Google sibling company Waymo's fully self-driving cars have 85% fewer accidents than humans



Waymo, a self-driving car development company, operates a fully self-driving taxi service in multiple regions, and has already dispatched more than 700,000 taxis. Newly, Waymo has released data showing that its fully self-driving cars have fewer accidents than cars driven by humans.

Waypoint - The official Waymo blog: Waymo significantly outperforms comparable human benchmarks over 7+ million miles of rider-only driving

https://waymo.com/blog/2023/12/waymo-significantly-outperforms.html



Waymo is a company developing fully self-driving cars under the umbrella of Google's parent company Alphabet. Waymo has already launched fully self-driving taxi services in areas such as San Francisco and Phoenix, and in October 2023, it will also launch a service that allows users to hail Waymo's fully self-driving taxis from the Uber app.

Finally, Uber allows you to call a fully automatic driving car instead of a human-driven car - GIGAZINE



Waymo has provided ride-hailing services more than 700,000 times, and the total mileage of fully autonomous vehicles has exceeded 7.14 million miles (approximately 11.5 million kilometers) as of the end of October 2023. In order to demonstrate the safety of its fully self-driving cars, Waymo has released data comparing the number of accidents between fully self-driving cars and cars driven by humans.
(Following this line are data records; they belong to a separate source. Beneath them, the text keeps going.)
/-- Write LIFT_CFG values to the slices that are built (R363, R217). -/
def writeLiftCfg (t : Nat) (bytes : List Byte) (s : State) : State :=
  ((chunks 4 bytes).zipIdx).foldl (fun s w =>
    if sliceBuilt s (t + w.2) then lftCfgSet (t + w.2) (BitVec.ofNat 32 (leNat w.1)) s else s) s

/-- Apply accepted section k of the image (R363). -/
def applySection (k : Nat) (bytes : List Byte) (s : State) : State :=
  let e := s.loader.table.getD k ⟨[]⟩
  match e.type with
  | 0x01 =>
    let ws := (chunks 4 bytes).map leNat
    if ws.any (65536 ≤ ·) then endSection k 0x13 s
    else endSection k 0x01 (modLoader (fun l => { l with trims := ws.map (BitVec.ofNat 16) }) s)
  | 0x02 =>
    if repairBad bytes then endSection k 0x13 s
    else endSection k 0x01 (((chunks 8 bytes).zipIdx).foldl (fun s x => repairEntry x.2 x.1 s) s)
  | 0x10 =>
    if (bank s e.target).wedged then endSection k 0x16 s
    else applyCodebook e bytes (.boot k) (modLoader (fun l => { l with applying := l.applying ++ [k] }) s)
  | 0x11 =>
    if s.health.wedgedRecipes then endSection k 0x16 s else endSection k 0x01 (writeRecipes e.target bytes s)
  | 0x20 =>
    if !allZero bytes 8 8 then endSection k 0x13 s
    else if opsetShared s e.target (seqOf bytes).opset then endSection k 0x14 s
    else if s.health.wedgedSeq then endSection k 0x16 s
    else endSection k 0x01 { s with seqSlots := modAt s.seqSlots e.target (fun _ => some (seqOf bytes)) }
  | _ => endSection k 0x01 (writeLiftCfg e.target bytes s)

/-- Whether a bank may take a live codebook now (R372). -/
def bankTakes (s : State) (n : Nat) : Bool := cbFree (bank s n)

/-- Write and commit the waiting live codebook (R372). DEDUCED, unsafe (notes/assumptions/79.md). -/
def liveCodebook (s : State) : State :=
  if (bank s s.live.entry.target).wedged then endLive 0x16 s
  else applyCodebook s.live.entry s.live.bytes .live { s with live := { s.live with stage := .checking } }

/-- Apply an accepted live update (R372). -/
def applyLive (s : State) : State :=
  let e := s.live.entry
  let bytes := s.live.bytes
  match e.type with
  | 0x10 =>
    if (bank s e.target).wedged then endLive 0x16 s
    else if bankTakes s e.target then liveCodebook s
    else { s with live := { s.live with stage := .waitBank } }
  | 0x11 => if s.health.wedgedRecipes then endLive 0x16 s else endLive 0x01 (writeRecipes e.target bytes s)
  | 0x20 =>
    if !allZero bytes 8 8 then endLive 0x13 s
    else if opsetShared s e.target (seqOf bytes).opset then endLive 0x14 s
    else if s.health.wedgedSeq then endLive 0x16 s
    else { s with seqShadow := some (e.target, seqOf bytes), live := { s.live with stage := .shadow } }
  | _ => endLive 0x01 (writeLiftCfg e.target bytes s)

/-- What a live update's target is when it is wedged (R341). -/
def liveWedged (s : State) (e : Section) : Bool :=
  match e.type with
  | 0x10 => (bank s e.target).wedged
  | 0x11 => s.health.wedgedRecipes
  | 0x20 => s.health.wedgedSeq
  | _ => false

/-- The entry of a live update has been read (R371): its faults, or the read of its section. -/
def liveEntryRead (bytes : Option (List Byte)) (s : State) : State :=
  match bytes with
  | none => endLive 0x10 s
  | some raw =>
    let e : Section := ⟨raw⟩
    let s := { s with live := { s.live with entry := e } }
    if !knownType e.type then endLive 0x15 s
    else if e.type ≤ 2 || entryBad e then endLive 0x13 s
    else if liveWedged s e then endLive 0x16 s
    else if e.length = 0 then
      if e.crc = 0 then vfyNext { s with live := { s.live with bytes := [], stage := .waitVerify } } else endLive 0x10 s
    else startRead .liveSection [(s.live.buf + 64, e.length)] { s with live := { s.live with stage := .readSection } }

/-- The section of a live update has been read: its CRC is checked and it waits for the handshake (R371). -/
def liveSectionRead (bytes : Option (List Byte)) (s : State) : State :=
  match bytes with
  | none => endLive 0x10 s
  | some bs =>
    if crc32c bs = s.live.entry.crc then vfyNext { s with live := { s.live with bytes := bs, stage := .waitVerify } }
    else endLive 0x10 s
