/-! ## Sending (R310, R311) -/

/-- Put a frame on the send side of a port, or discard it while the partner is lost (R311, R316, R317). -/
def sendFrame (q : Nat) (f : TxFrame) (s : State) : State :=
  let l := linkPort s q
  if l.inReset then s
  else if l.lost then modLnk q (fun l => { l with txDrop := cntSat l.txDrop 1 }) s
  else modLnk q (fun l => { l with txq := l.txq ++ [f] }) s

/-- The port a session's frames leave by (R302). -/
def txPort (p : Nat) (x : Session) : Nat := if x.mode = 0 then p else x.fwdPort

/-- The largest magnitude of the elements that are not poison (R310). -/
def frameAmax (fs : List (List Val)) : Q :=
  (fs.flatten).foldl (fun a v => match v.q with
    | some x => a.max x.abs
    | none => a) Q.zero

/-- Encode the gathered furrows as one frame (R309, R310); the session's poison and saturation counts follow. -/
def encodeFrame (p i : Nat) (last : Bool) (s : State) : State :=
  let x := session s p i
  let fs := x.enc
  let n := fs.length
  let fl := x.fl
  let mk := fun (t : Word) (payload : List Byte) => (⟨p, i, 0, x.txTag, x.encFirst, x.tile.toNat, n,
    if x.mode = 0 then 0 else min (x.encHops + 1) 255, x.wide, last, t, x.cbsum, payload⟩ : TxFrame)
  let after := fun (pois sat : Nat) => modSess p i (fun x => { x with
    enc := [], encFirst := x.encFirst + n
    poisfur := cntSat x.poisfur pois, satcnt := cntSat x.satcnt sat, sat := x.sat || 0 < sat })
  if x.wide then
    let pay := fs.flatMap (fun f => (f.1 ++ List.replicate (fl - f.1.length) 0).flatMap (fun v =>
      leBytes 4 (if Val.isPoison v then poison.toNat else v.toNat)))
    let pois := (fs.filter (fun f => !f.2 && f.1.any Val.isPoison)).length
    sendFrame (txPort p x) (mk 0x3F800000 pay) (after pois 0 s)
  else
    let v := x.snap.line
    let t := frameScale (frameAmax (fs.map (·.1))) ((lineTop v).max (lineBot v))
    let ps := mkPass x.snap .ue5m3 fl t 0 none none
    let ds := fs.map (fun f =>
      if x.snapBad then poisonFurrow ps (f.1.map (fun v => (v, false)))
      else drillFurrow ps (f.1.map (fun v => (v, false))) (fun j => (0, j)))
    let scales := ds.map (fun d => BitVec.ofNat 8 d.byte)
    let pay := scales ++ zeros (8 * ceilDiv n 8 - n) ++ ds.flatMap (fun d => packCodes x.snap.width d.codes)
    let pois := ((fs.zip ds).filter (fun f => !f.1.2 && f.2.byte == 0xFF)).length
    sendFrame (txPort p x) (mk t pay) (after pois (sumNat (ds.map (·.sats))) s)

/-- A furrow joins the frame being gathered; the frame leaves when it is full or ends the tile (R309). -/
def gatherFurrow (p i : Nat) (vals : List Val) (counted last : Bool) (s : State) : State :=
  let s := modSess p i (fun x => { x with enc := x.enc ++ [(vals, counted)] }) s
  let x := session s p i
  if last || x.fpf ≤ x.enc.length then encodeFrame p i last s else s

/-- A furrow of the tile is complete; at the tile's end the tile counter advances (R314). -/
def furrowDone (p i : Nat) (s : State) : State :=
  modSess p i (fun x =>
    if x.tileFurrows ≤ x.doneF + 1 then
      { x with doneF := 0, encFirst := 0, tile := cntMod x.tile 1, tiles := cntMod x.tiles 1 }
    else { x with doneF := x.doneF + 1 }) s

/-- One more furrow of a session is lost; `counted`: it has been counted as poisoned already (R314, R329). -/
def Session.loseOne (x : Session) (counted : Bool) : Session :=
  { x with loss := true, lostfur := cntSat x.lostfur 1, poisfur := cntSat x.poisfur (b2n (!counted)) }

/-- The local elements of a furrow are used: the first `n`, and with them whether a word in error held some of them (R329). -/
def Session.passLocal (x : Session) (n : Nat) : Session :=
  { x with loc := x.loc.drop n, locLost := (x.locLost.filter (0 < ·)).map (· - 1) }

/-- Take local elements of a SEND session furrow by furrow (R302, R310). A furrow of which a word in error held elements is lost: it is
sent poisoned (R329). DEDUCED, unsafe (notes/assumptions/103.md). -/
def sendWork (p i : Nat) : Nat → State → State
  | 0, s => s
  | fuel + 1, s =>
    let x := session s p i
    let n := x.furElems x.doneF
    if x.loc.length < n || n = 0 then s
    else
      let struck := x.locLost.contains 0
      let s := modSess p i (fun x => if struck then (x.passLocal n).loseOne false else x.passLocal n) s
      sendWork p i fuel (furrowDone p i
        (gatherFurrow p i (if struck then List.replicate n poison else x.loc.take n) struck (x.tileFurrows ≤ x.doneF + 1) s))

/-! ## Reducing and relaying (R313, R314) -/

/-- Deliver values on the tile-out channel, rounded to the delivery type (R304, R314). -/
def deliver (p i : Nat) (vals : List (Option Q)) (s : State) : State :=
  modSess p i (fun x =>
    if x.deliv then { x with dq := x.dq ++ vals.map (fun v => match v with
      | none => poison
      | some q => (roundVal x.delivType q).1) } else x) s
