/-- A band is complete, or its stream has ended: a PRODUCT goes on to the swath's next band, and with all rows the epilogue runs on them
(R194, R195, R200). -/
def bandDone (id : Nat) (s : State) : State :=
  match swathOf s id with
  | none => s
  | some w => match swathTask s w with
    | none => modSwath id (fun w => { w with ph := .done, out := [] }) s
    | some (n, t) =>
      let e := envOf s w n t
      let b := e.recvRows w
      let w := bandFill (e.recvRow w) w
      if b.1 + b.2 < w.rows then bandGo id (setSwath { w with ph := .bandNext, band := w.band + 1 } s)
      else
        let r := roundQM (e.prog.stage w.stage).fmt (bandVals e w)
        swathRun id (setSwath { w with
          cur := r.1, sat := w.sat + r.2, stage := w.stage + 1, got := [], need := 0, band := 0 } s)

/-- Whether a scale line of the coded second input failed its check, in the rows that ADDIN or MULIN read or those that a ROWREP
folds (R113). -/
def secondBad (e : Env) (w : Swath) : Bool :=
  let ps := e.pieces (gatherIdx (e.prog.stage 0).p0.toNat w.rows w.idx)
  ((e.prog.has opAddin || e.prog.has opMulin) && (e.secondQ e.row0 e.rows (pieceOf ps w.data .second)).2) ||
    (e.prog.has opRowrep && !e.repRows.isEmpty && (e.secondQ 0 e.node.rows (pieceOf ps w.data .repG)).2)

/-- The inputs have been read: the primary input becomes the current value (R178, R186, R187), and a weight task writes its
gathered rows (R163). -/
def swathGo (id : Nat) (s : State) : State :=
  match swathOf s id with
  | none => s
  | some w => match swathTask s w with
    | none => modSwath id (fun w => { w with ph := .done, out := [] }) s
    | some (n, t) =>
      let e := envOf s w n t
      let s := modSwath id (fun x => { x with tagMis := x.tagMis || (!w.poison && secondBad e w) }) s
      let w := (swathOf s id).getD w
      if e.prog.loadsBand then swathRun id s
      else
        let idx := gatherIdx (e.prog.stage 0).p0.toNat w.rows w.idx
        let ps := e.pieces idx
        let q := e.primQ idx (pieceOf ps w.data .prim)
        let cols := colsAt e.prog e.ops e.node (if e.prog.has opTranspose then 2 else 1)
        let q0 : QM := if w.poison then List.replicate w.rows (List.replicate cols none) else q.1
        let r := roundQM (e.prog.stage 0).fmt q0
        let r2 := if e.prog.has opTranspose then roundQM (e.prog.stage 1).fmt r.1.toQ else (r.1, 0)
        swathRun id (setSwath (gatherRows e q0 { w with
          cur := r2.1, sat := r.2 + r2.2, stage := if e.prog.has opTranspose then 2 else 1
          tagMis := w.tagMis || (!w.poison && q.2) }) s)

/-- Read the inputs of a swath, its indices being known. -/
def swathReads (id : Nat) (s : State) : State :=
  match swathOf s id with
  | none => s
  | some w => match swathTask s w with
    | none => modSwath id (fun w => { w with ph := .done, out := [] }) s
    | some (n, t) =>
      let e := envOf s w n t
      let segs := (e.pieces (gatherIdx (e.prog.stage 0).p0.toNat w.rows w.idx)).flatMap (·.segs)
      if segLen segs = 0 || w.poison then swathGo id s
      else coreRead w segs (modSwath id (fun w => { w with ph := .reads }) s)

/-- A swath starts to run: a FILL forms its rows at once; any other reads its indices and inputs (R187, R232). A core that has been fenced is
held in reset and presents nothing (R335, R336). -/
def swathBegin (id : Nat) (s : State) : State :=
  match swathOf s id with
  | none => s
  | some w => match swathTask s w with
    | none => modSwath id (fun w => { w with ph := .done, out := [] }) s
    | some (n, t) =>
      let e := envOf s w n t
      if !epochHolds s w.region w.pos w.epoch then s
      else if n.isFill then swathWrites id (setSwath (fillSwath e w) s)
      else if segLen e.idxSegs = 0 || w.poison then swathReads id s
      else coreRead w e.idxSegs (modSwath id (fun w => { w with ph := .gather }) s)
The number of ``collisions with all kinds of injuries, from minor accidents to severe fatalities'' per million miles (1.61 million kilometers) was 2.78 for humans, whereas Waymo's fully self-driving cars The number of cases was 0.41, which is 85% fewer than that. In addition, the number of ``police-reported accidents'' per million miles was 4.85 for humans, while fully self-driving cars had 2.1, 57% fewer than for humans.



Below is a graph comparing the incidence of ``accidents reported by the police'' (light blue) and ``collisions involving all kinds of injuries, from minor accidents to severe fatalities'' (dark blue) by region. Fully self-driving cars caused 51% fewer ``police-reported accidents'' than humans in Phoenix, and 70% fewer than humans in San Francisco. In addition, ``collisions involving all kinds of injuries, from minor accidents to severe fatalities'' were 80% lower in Phoenix than humans, and 90% lower in San Francisco than humans. This result is influenced by the fact that ``the number of human-involved crashes in San Francisco is three times higher than the national average.''



In addition, Waymo claims that international standardization of accident data is necessary in order to accurately understand the situation of accidents in fully automated driving cars.